Of the two actigraphs tested, the Actiwatch proved to be the simplest to administer and most convenient for the participants. Further work is required to develop a user-friendly actigraphy interface with a focus on how data can be accessed more readily in real time in the inpatient setting in a form which could be interpreted by clinical staff. Future studies should be larger to allow analysis of predictive power and the influence of various other variables such as unipolar versus bipolar depression, melancholic depression or not, age and variations related to medications. The results of this study suggest that further research using actigraphic activity measures as well as other measures of psychomotor function may provide data which is a useful addition to clinical assessment of response and may predict clinical response at an early stage in the clinical course.
Footnotes
Acknowledgements
The authors would like to acknowledge the actigraphy support given by Mr Steve Edwards (Product Support Technical Specialist, Philips Respironics, Philips Home Healthcare Solutions).

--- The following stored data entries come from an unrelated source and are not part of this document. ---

/-- A frame that waits for a port: priority queue, instant since which it waits, length on the wire in bytes. -/
structure Held where
  prio : Nat
  since : Nat
  len : Nat
  what : Untimed
deriving DecidableEq, Repr

/-- One external port: the instants at which its last frame of any kind, and its last launch frame, leave it free. -/
structure Port where
  free : Nat
  launchEnd : Nat
  queue : List Held
  /-- Core cycle of the last change of the link. -/
  linkAt : Nat
deriving DecidableEq, Repr

/-- An entry of the forwarding database: address, port, core cycle of its last refresh (R367). -/
structure FdbEntry where
  mac : Nat
  port : Nat
  cyc : Nat
deriving DecidableEq, Repr

/-- A launch-queue entry (R378). -/
structure Launch where
  cls : Nat
  num : Nat
  time : Nat
  sendNow : Bool
  bytes : Bytes
deriving DecidableEq, Repr

/-- A frame due in this tick that is not ready yet (R382): its class and number, networks as a mask, ready and launch
instants, payload length. -/
structure Ready where
  cls : Nat
  num : Nat
  nets : Nat
  ready : Nat
  time : Nat
  sendNow : Bool
  pcp : Nat
  dst : Nat
  ethertype : Nat
  len : Nat
  /-- Payload per network, once its commit has filled it; an application frame takes its buffer at the ready instant. -/
  payload : List Bytes
deriving DecidableEq, Repr

/-- What a Sync with its Follow_Up says (R372): times in ns, `inTime`: it needs no Follow_Up, or its Follow_Up came within
one Sync interval from the same port with the same sequenceId. -/
structure SyncMsg where
  domain : Nat
  source : Nat
  inTime : Bool
  t1 : Int
  correction : Int
  t2 : Int
deriving DecidableEq, Repr

/-- What a delay response says, with the stamps of its exchange: E2E uses t3 and t4, P2P all four (R372). -/
structure DelayMsg where
  domain : Nat
  source : Nat
  port : Nat
  seq : Nat
  t1 : Int
  t2 : Int
  t3 : Int
  t4 : Int
  correction : Int
deriving DecidableEq, Repr

/-- PTP on one network. -/
structure Ptp where
  /-- The masters heard, each with its last Announce. -/
  masters : List Announce
  /-- The best master. -/
  best : Option Announce
  /-- Consecutive Announce intervals in which this network's best master was strictly better than the followed one. -/
  better : Nat
  /-- The path delay of E2E and the peer delays of the two ports, with the core cycle of each measurement. -/
  delay : Option (Int × Nat)
  peer : List (Option (Int × Nat))
  /-- t1 with corrections and t2 of the last Sync (R372). -/
  sync : Option (Int × Int)
  /-- Core cycle of the last valid measurement. -/
  lastValid : Option Nat
  /-- Core cycle of the last Delay_Req or Pdelay_Req, sequence numbers of requests, Syncs and Announces. -/
  reqAt : Nat
  reqSeq : Nat
  syncSeq : Nat
  annSeq : Nat
  /-- Core cycle of the last own Announce, station time of the last own Sync. -/
  annAt : Nat
  syncAt : Nat
deriving DecidableEq, Repr

/-- One network. -/
structure NetSide where
  ports : List Port
  fdb : List FdbEntry
  launch : List Launch
  /-- Core cycle at which the forwarding database is flushed (R376). -/
  flush : Option Nat
  /-- Residence times of two-step Syncs whose Follow_Up is still to pass: source port, sequenceId, ns (R371). -/
  residence : List (Nat × Nat × Nat)
  ptp : Ptp
deriving DecidableEq, Repr

/-- An application frame taken by a receive object (R385): end stamp, network, payload. -/
structure TakenFrame where
  obj : Nat
  stamp : Nat
  net : Nat
  payload : Bytes
deriving DecidableEq, Repr

/-- The station networks. -/
structure Net where
  sides : List NetSide
  ready : List Ready
  /-- The frame launch buffers of frames 0 to 127, and the frames copied into in this tick. -/
  bufs : List Bytes
  copied : List Nat
  taken : List TakenFrame
deriving DecidableEq, Repr

/-! ## The pair and the witness (chapter 09) -/

/-- The outcome of a release in a step record (Table 09.3, TYPE 0x06). -/
inductive ReleaseOutcome where
  | released | skipped | dropped | held
deriving DecidableEq, Repr

/-- A change applied at a boundary (Table 09.3, TYPE 0x07). -/
inductive StepChange where
  /-- A write under R168, or of a loop's MODE. -/
  | loop (x : LoopChange)
  /-- A run-state command: RUN (true) or STOP. -/
  | state (run : Bool)
  /-- A program exchange armed or postponed: its changeover tick. -/
  | armed (tick : Nat)
  | postponed (tick : Nat)
  | changeover
  /-- A change of a committed change set (R483). -/
  | entry (key : Nat) (value : Bytes)
deriving DecidableEq, Repr

/-- A step record (Table 09.3), section by section. -/
structure StepRecord where
  step : Nat
  tickCount : Nat
  period : Nat
  /-- The fixed and the mapped inputs: key, value, quality word. -/
  inputs : List (Nat × Nat × Nat)
  /-- Remote-station images: station, RS.LAST_TICK, image. -/
  images : List (Nat × Nat × Bytes)
  /-- Scrim telegrams accepted for the snapshot: connection, telegram. -/
  scrim : List (Nat × Bytes)
  /-- The agreed values of agreement sources 4 and 5. -/
  fields : Nat × Nat
  releases : List (Nat × ReleaseOutcome)
  changes : List StepChange
  /-- H(n − 1). -/
  hash : Nat
  /-- Its length in bytes. -/
  size : Nat
  /-- Whether the CRC of the copy on L0 and that of the copy on L1 is correct. -/
  lanes : List Bool
deriving DecidableEq, Repr

/-- What the module sends. The list of a command's emissions is its effect on the world outside. -/
inductive Emission where
  /-- A frame without a launch instant: network, port, instant of its delimiter at the MDI. -/
  | sent (net port time : Nat) (what : Untimed)
  /-- A launched frame: network, ports, instant, class and number of Table 10.5, destination address to last payload byte. -/
  | launched (net : Nat) (ports : List Nat) (time cls num : Nat) (bytes : Bytes)
  /-- A J3 control symbol: 1 RELEASE, 2 TAKE_ACK, 3 TAKE_NAK. -/
  | symbol (kind : Nat)
  /-- An order relayed over J3 (R359). -/
  | relay (msg : Bytes)
  /-- The step record of a step (R343). -/
  | stepRecord (record : StepRecord)
  /-- A frame offered to the bus of a CAN controller: identifier with IDE in bit 31, data. -/
  | can (k id : Nat) (data : Bytes)
  /-- A HART request on the loop of a channel, from its first preamble byte to its check byte (R289). -/
  | hart (i : Nat) (bytes : Bytes)
deriving DecidableEq, Repr

/-- What a module says of itself over J3 (R334). -/
structure Identity where
  variant : Nat
  serial : Nat
  partnerId : Nat
  pairId : Nat
  unit : Nat
  witnessId : Nat
  activeId : Nat
  cfgHash : Nat
  /-- The role it announces (Table 09.6). -/
  role : Nat
deriving DecidableEq, Repr

/-- The copy of R346 and R351 as its last page leaves it: creel ranges, registers, the axis monitors with their times in the
adopting module's core cycles, the RX Scrim connections with the telegram of their snapshot and its age in executed ticks, and
the active's TICK.COUNT minus the own one at the same tick number. -/
structure PairCopy where
  creel : List (Nat × Bytes)
  values : List (Nat × Nat)
  axes : List Axis
  conns : List (Nat × Nat × Bytes)
  difference : Int
deriving DecidableEq, Repr

/-- An order pending in a module (R359): its SEQ and its instant AT; TAKE in a standby, RELEASE in an active. -/
structure PairOrder where
  seq : Nat
  due : Nat
deriving DecidableEq, Repr

/-- One module of a served pair as the witness sees it: the core cycles of its last valid heartbeats on A and B, and what
the last one said. -/
structure ServedUnit where
  heard : List (Option Nat)
  role : Nat
  status : Nat
  health : Nat
deriving DecidableEq, Repr

/-- An order of the witness: the SEQ of its RELEASE (TAKE: one more), AT, whether it grants, the taking unit, and the
acknowledgements received: addressed unit and accepted or refused. -/
structure WitnessOrder where
  seq : Nat
  due : Nat
  grant : Bool
  taker : Nat
  acks : List (Nat × Bool)
deriving DecidableEq, Repr

/-- A served pair: primary and secondary, the core cycle since which the active's health has been the worse one, the last
order. -/
structure ServedPair where
  units : List ServedUnit
  worse : Option Nat
  order : Option WitnessOrder
deriving DecidableEq, Repr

Declaration of Conflicting Interests
The authors have received no financial support from the makers of the Actiwatches used (Philips Respironics, Philips Home Healthcare Solutions) and declare no other conflicts of interest. R.J.P. uses software for research at no cost from Scientific Brain Training Pro.
Funding
This work was supported by the Canterbury District Health Board, Christchurch, New Zealand; the University of Otago (Department of Psychological Medicine), Christchurch, New Zealand; Te Pou o te Whakaaro Nui, PO Box 108-244, Symonds Street, Auckland 1150, New Zealand (education funding); and the Canterbury Medical Research Foundation, 1/230 Antigua Street, Christchurch, New Zealand (research funding reference number 2016 NFS). None of these have contributed to the study design; the collection, analysis or interpretation of data; in the writing of the report; or in the decision to submit the article for publication.